2. Background of the Related Art
A reliable real-time scheme for the detection/localization of microseismic events is important for Hydraulic Fracture Monitoring (HFM) and Reservoir Monitoring (RM), to enable timely decision making during stimulation operations and for reservoir management, among other applications. Microseismic event detection, location estimation and source parameter analysis provide critical information on the position, extent and growth of fractures caused during fluid injection or through other active or passive causes.
Standard historical approaches to determining event detection and location, such as the Geiger algorithm, have relied on time-picking of P-wave and S-wave arrival phases together with the computation of P-wave polarization. These approaches have been applied to individual sensor channels and hence have tended to be unstable and unreliable in the presence of significant noise. Accordingly, intervention, pick verification, and manual pick adjustment have often been required, but those steps are time consuming and do not permit real-time operation.
A model-based algorithm to image the distribution of microseismic sources in both time and space has been described and applied to episodic tremors in a subduction zone. An efficient implementation of a similar method was developed for HFM and is disclosed in U.S. Pat. No. 7,391,675, which is hereby incorporated in its entirety. In particular, the '675 reference discloses what has been referred to as the Coalescence Microseismic Mapping (CMM) technique for real-time event detection and localization of seismic events. This approach does not require that discrete time picks be made on each of the waveforms. Rather, individual streams of seismic multi-component waveforms at each sensors are operated upon continuously using a function former, such as a signal-to-noise ratio (SNR) estimator. The output of the function formers from all sensors are then individually mapped (migrated) into a 4D space-time map of hypocenter and origin time using model based travel times. This allows simultaneous event detection and localization by identifying map locations and origin times for which a collective or multi-sensor processor output exceeds a detection threshold. Waveform polarization is included in the discrimination algorithm both as a means of distinguishing consistent portions of the waveform streams which contain P-wave and S-wave phases that are being mapped, and as means of orienting a vertical (radial-depth) plane of localization, as the mapping algorithm is run in a 2D rather than 3D spatial geometry. In other words, the CMM algorithm delivers in real-time, event detection and location based on a signal to noise ratio onset measure using modeled travel times of P and S-waves.

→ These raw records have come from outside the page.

/-- What waits at a line or a channel of LPDDR6 (R40, R277, R295, R296): a write by a unit of the device, the data of a line
that the companion gave back, an access that an agent asked for, or a request of the companion. -/
inductive LateItem where
  | write (addr : Nat) (data : List (Option Byte)) (ctx : Option Nat)
  | line (line : Nat) (data : List Byte)
  | agent (a : Agent) (ctx : Option Nat) (addr len : Nat)
  | comp (hdr : GbHdr) (data : List Byte)
  deriving DecidableEq, Repr

/-- The Gorbin port (R285–R307): the egress buffer and the packets sent and not acknowledged; the directory in the order in
which lines entered it, outstanding requests and snoops, companion requests that wait behind a posted one in the order in
which they came, accesses that wait at the directory in the order in which they reached it; the gateway cache by line, lines
whose request ended without data with the status, DMA channels (tile × 4 + channel) whose write waits for lines; MSIs that follow writes; the pending doorbell values and the bytes of the image that the
boot path has read (R305). The link layer's counts stand with those of the Parith ports, as port 14. -/
structure GorbinState where
  out : List GbPkt
  sent : List (Sent GbPkt)
  dir : List DirLine
  reqs : List GbReq
  waits : List GbWait
  late : List LateItem
  gw : NMap GwLine
  gwFail : NMap Nat
  gwPend : List Nat
  msiWait : List MsiWait
  db : NMap W64
  bootImg : List Byte
  deriving DecidableEq, Repr

/-- The current attempt of a context's step (R331–R352): when it opened, whether and when the
block voted, whether an ABORT arrived before the vote completed and with FAULT, its kind (0 first,
1 replay, 2 audit, 3 third), the tiles whose vote notices arrived, whether this attempt was torn
down already, the clean commits counted at the root, the clusters of the first and of the audit placement, the
first and the audit attempt's signatures, whether the journal's entries were applied, whether DIRTY
was asked for after the block's vote, and whether the root called for a third attempt. -/
structure Attempt where
  openDt : Nat
  voted : Bool
  voteDt : Nat
  aborted : Bool
  abortFault : Bool
  kind : Nat
  notices : List Nat
  torn : Bool
  cleanCount : Nat
  firstClusters : List Nat
  auditClusters : List Nat
  firstSig : Nat
  auditSig : Nat
  applied : Bool
  dirtyNext : Bool
  third : Bool
  deriving DecidableEq, Repr

/-- A quarantined cluster that waits for its classification (R350, R351): the abort's context, step
and code, the signature of the aborted attempt when it is complete, whether the replay could be
placed elsewhere, whether R352 named it, and the residues of its record. -/
structure Suspect where
  cluster : Nat
  ctx : Nat
  step : Nat
  code : Nat
  firstSig : Option Nat
  replaySig : Option Nat
  unplaced : Bool
  audit : Bool
  pred : Nat
  obs : Nat
  deriving DecidableEq, Repr

/-- A cluster named by a record that cleared a checks-clean bit (R350): the code and the residues. -/
structure Named where
  cluster : Nat
  code : Nat
  pred : Nat
  obs : Nat
  deriving DecidableEq, Repr

/-- Step commit (R331–R363): attempts, DIRTY requests on their way, clusters named by records that cleared checks-clean bits, quarantined clusters, confirmation results by cluster (1 pass, 2 fail), strikes with
the DT of the first, the tiles that contributed to reductions of the open step (tile, destination, reduction ID), fenced tiles, fences still to be logged, the fence log, conditional fences in
force, the contexts a tile holds from its vote until OPEN, step-end tokens that tiles hold, and the
trim vectors that RAW mode set. -/
structure CommitState where
  att : NMap Attempt
  dirtyReq : List Nat
  named : NMap (List Named)
  quar : List Suspect
  confirm : NMap Nat
  strikes : NMap (Nat × Nat)
  contrib : NMap (List (Nat × Nat × Nat))
  fenced : NMap Bool
  fenceJobs : List Nat
  fenceLog : List Nat
  condFences : List Nat
  inForce : List Nat
  held : NMap Bool
  endTok : NMap Bool
  rawTrim : NMap Nat
  deriving DecidableEq, Repr

/-- A hang (R366–R370): its members as pairs of cluster and context, its cause (1 closed set,
2 drain limit), its DT, and the set whose drain it ends. -/
structure Hang where
  members : List (Nat × Nat)
  cause : Nat
  dt : Nat
  set : Option Nat
  deriving DecidableEq, Repr

/-- Hang detection and recovery (R364–R385): the last two windows (index plus 1) in which each node made progress, how many
windows had ended when the last one was judged, consecutive stalled windows by node, pairs (queue, sender) granted, the queue of hangs, the hang under
recovery with its step times, the contexts of its current round, suspects to admit, a hang that the context under admission re-formed, contexts found guilty, teardowns in progress with
the DTs of their orders 1 and 2, why each torn context was torn (guilty or not), and the clusters of
a reset in progress with the contexts (cluster, context) that it tore down there, the teardowns that Hornbeam owes, the context held by a D2 session, since
when a context waits for its re-placement, and the contexts for which no placement was found. -/
structure RecovState where
  progress : NMap (Nat × Nat)
  window : Nat
  stalled : NMap Nat
  granted : List (Nat × Nat)
  hangQ : List Hang
  current : Option Hang
  phaseDt : Nat
  round : List Nat
  toAdmit : List Nat
  admitDt : Nat
  admHang : Option Hang
  guilty : List Nat
  anyGuilty : Bool
  draining : NMap (Nat × Nat)
  tornGuilty : NMap Bool
  released : List Nat
  inReset : NMap Bool
  resetting : List Nat
  resetCtx : List (Nat × Nat)
  resetCmd : Nat
  tdReq : List Nat
  dbgHold : Option Nat
  replaceDt : NMap Nat
  unplaceable : List Nat
  deriving DecidableEq, Repr

/-- What a UFS command is for: the image and the flash directory, the licence, the fence log, the ageing
area with the hour at whose end it fell due, a stream's flash copy or restore (R396, R398, R406–R411, R439, R443), or a command of the host itself. -/
inductive UfsUser where
  | directory
  | image (part : Nat)
  | licence
  | licenceWrite
  | fenceLoad (block : Nat)
  | fenceWrite
  | ageLoad (block : Nat)
  | ageWrite (hour : Nat)
  | sdRead
  | sdWrite
  | sdConsume
  | flash (stream part : Nat)
  | restore (stream part : Nat)
  | refill
  | host
  deriving DecidableEq, Repr

/-- A UFS command (R407): its operation (0 READ, 1 WRITE, 2 SYNCHRONIZE CACHE, 3 TEST UNIT READY,
4 INQUIRY, 5 REQUEST SENSE, 6 READ CAPACITY), place, data to write, user, failures so far and whether it was issued. -/
structure UfsCmd where
  op : Nat
  lun : Nat
  block : Nat
  count : Nat
  data : List Byte
  user : UfsUser
  tries : Nat
  issued : Bool
  deriving DecidableEq, Repr

/-- The UFS host (R406–R408): commands queued and issued, when the last one completed (DT plus 1), the
flash directory as loaded (kind, unit, first block, blocks), and the fence log's highest sequence number, the entries of its
block, that block's place in the area, and the places of all its blocks (R411). -/
structure UfsState where
  cmds : List UfsCmd
  idleSince : Nat
  dir : List (Nat × Nat × Nat × Nat)
  logSeq : Nat
  logCur : List Nat
  logAt : Nat
  logUsed : List Nat
  deriving DecidableEq, Repr

/-- A checkpoint stream (R388–R400): the step of the checkpoint in progress as owner and as holder, the
half it goes to, a TAKE that waits with its step and since when, whether its lateness was recorded,
the segments (address, blocks, kind), whether the snapshot was taken, STATE bytes sent, the DT of the last
seal (plus 1), whether CK_DUE stands, seals since the last flash copy, whether a flash copy is owed, the flash
copy and the export in progress (half and next part), whether the copy's next part waits to be issued, the restore in progress
(target, half, from flash, next byte), the blocks of the image that it sends, the part read from flash, the pieces of an
arriving restore by offset, the pieces of the held checkpoint that arrived by offset (lengths), and the hold in µs of the
checkpoint in progress (R400). -/
structure CkStream where
  ownTake : Option Nat
  holdTake : Option Nat
  half : Nat
  wait : Option (Nat × Nat)
  late : Bool
  segs : List (Nat × Nat × Nat)
  captured : Bool
  next : Nat
  sealDt : Nat
  due : Bool
  seals : Nat
  flashOwed : Bool
  flashAt : Option (Nat × Nat)
  exportAt : Option (Nat × Nat)
  copyWaits : Bool
  restore : Option (Nat × Nat × Bool × Nat)
  restBlocks : Nat
  part : Option (Nat × List Byte)
  got : NMap (List Byte)
  came : NMap Nat
  hold : Nat
  deriving DecidableEq, Repr

/-- Checkpoints (R388–R402): streams, and the DTs of the events that CK_EVENTS counts (R400). -/
structure CkptState where
  streams : NMap CkStream
  events : List Nat
  deriving DecidableEq, Repr

/-- A chunk that a tile's loader is collecting or holds (R414): the pieces received and whether it is complete. -/
structure FwChunk where
  got : NMap (List Byte)
  ok : Bool
  deriving DecidableEq, Repr

/-- The licence accepted at START (R424): variant, number and validity window. -/
structure Licence where
  variant : Nat
  number : Nat
  notBefore : Nat
  notAfter : Nat
  deriving DecidableEq, Repr

/-- Bring-up (R403–R426): the image as read, the step reached within the phase, the address of the topology statement and
its text once verified, the licence area as read, the licence accepted, whether TB_SET came before BOOT, blocks of the
fence log by place (sequence number, then entries), the newest ageing record, firmware chunks by loader (tile × 64 + chunk),
copy tiles by cluster, the round of R416 with its tiles and the chunks that copy tiles held at its start, clusters whose copy
tile waits for its refill, whether a context was bound since bring-up, the companion address of an INSTALL_LICENCE and the
HB_ARG of a JSCAN that wait for the companion, the shut-down record as read, the DT at which LINKS or TOPOLOGY began, and
whether the licence's expiry was noted. -/
structure BootState where
  img : List Byte
  step : Nat
  bootArg : Option Nat
  stmt : List Byte
  lic : Option (List Byte)
  licence : Option Licence
  tbSet : Bool
  logBlocks : NMap (List Nat)
  newest : Option (Nat × List Byte)
  fw : NMap FwChunk
  copyTile : NMap Nat
  fwRound : Option Nat
  fwTiles : List Nat
  fwHeld : List Nat
  refill : List Nat
  bound : Bool
  install : Option Nat
  jscan : Option Nat
  sdRecord : Option (List Byte)
  topoDt : Nat
  expired : Bool
  deriving DecidableEq, Repr

/-- A test of Yew (R429–R438): its mode as in YW_STAT, its cluster, whether its voltage has been reached, whether a
condition of R431 failed since, the tiles of its cluster fenced before it, and the tiles and pattern classes that failed at the service point. -/
structure YewTest where
  mode : Nat
  cluster : Nat
  started : Bool
  bad : Bool
  fenced : Nat
  fails : List (Nat × Nat)
  deriving DecidableEq, Repr

/-- What the hour's ageing record of a cluster collects (R443): the sum, count and lowest of TILE_PACE, the highest
temperature in °C, canary trips, and tests passed and failed. -/
structure HourStat where
  sum : Nat
  count : Nat
  low : Nat
  hot : Int
  trips : Nat
  passed : Bool
  failed : Bool
  deriving DecidableEq, Repr

/-- Yew (R429–R443): queued tests in order of request, the test in progress, tests due by cluster with their due DT,
the last cluster scheduled and when the schedule moves next, invalid tests to queue again and when, the DT of the
yield's last record, the clusters being vacated, canary trips of the open window by class (cluster × 2, plus 1 for routers) with
the window, the tiles of router trips, the ends of holds, classes whose margin is exhausted, the hours' statistics by hour and cluster (hour × 512 +
cluster), the last hour recorded (plus 1), the pace window that each cluster published last (its index plus 1; R28), fences added by the shut-down test, the test voltage of clusters under test, those of them whose regulator has shown it, the sweeps that the shut-down test still has to run, and by cluster the lowest
temperature of its strikes and of its confirmation passes in 0.1 °C (R436). -/
structure YewState where
  queue : List YewTest
  run : Option YewTest
  due : NMap Nat
  last : Nat
  nextDt : Nat
  again : List (YewTest × Nat)
  yieldDt : Nat
  vacate : List Nat
  trips : NMap Nat
  tripWin : NMap Nat
  tripTiles : NMap (List Nat)
  holdEnd : NMap Nat
  exhausted : List Nat
  hour : NMap HourStat
  aged : Nat
  paced : NMap Nat
  sdFences : Nat
  testVolt : NMap Nat
  ready : List Nat
  sdSweeps : List YewTest
  strikeTemp : NMap Int
  passTemp : NMap Int
  deriving DecidableEq, Repr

Moreover, it should be noted that the CMM algorithm is a robust event-detector in the presence of noise, and that is it is very efficiency in making an event detection and location by assuming a vertical receiver array or, more precisely, by assuming that the seismic signal receivers are disposed in the wellbore are positioned in the plane containing the center of a target grid. However, the CMM technique as described above has some inherent drawbacks, including that it has not provided standard measures of localization uncertainty which in the past have been computed from the measurement versus model residuals associated with discrete time picks, and that the assumed geometries cause the accuracy of the above approach to break down as wellbore deviation increases and events move away from the target plane. The CMM technique may also encounter drawbacks for multi-well data acquisition, where the ability to handle an arbitrarily distributed receiver network is preferred.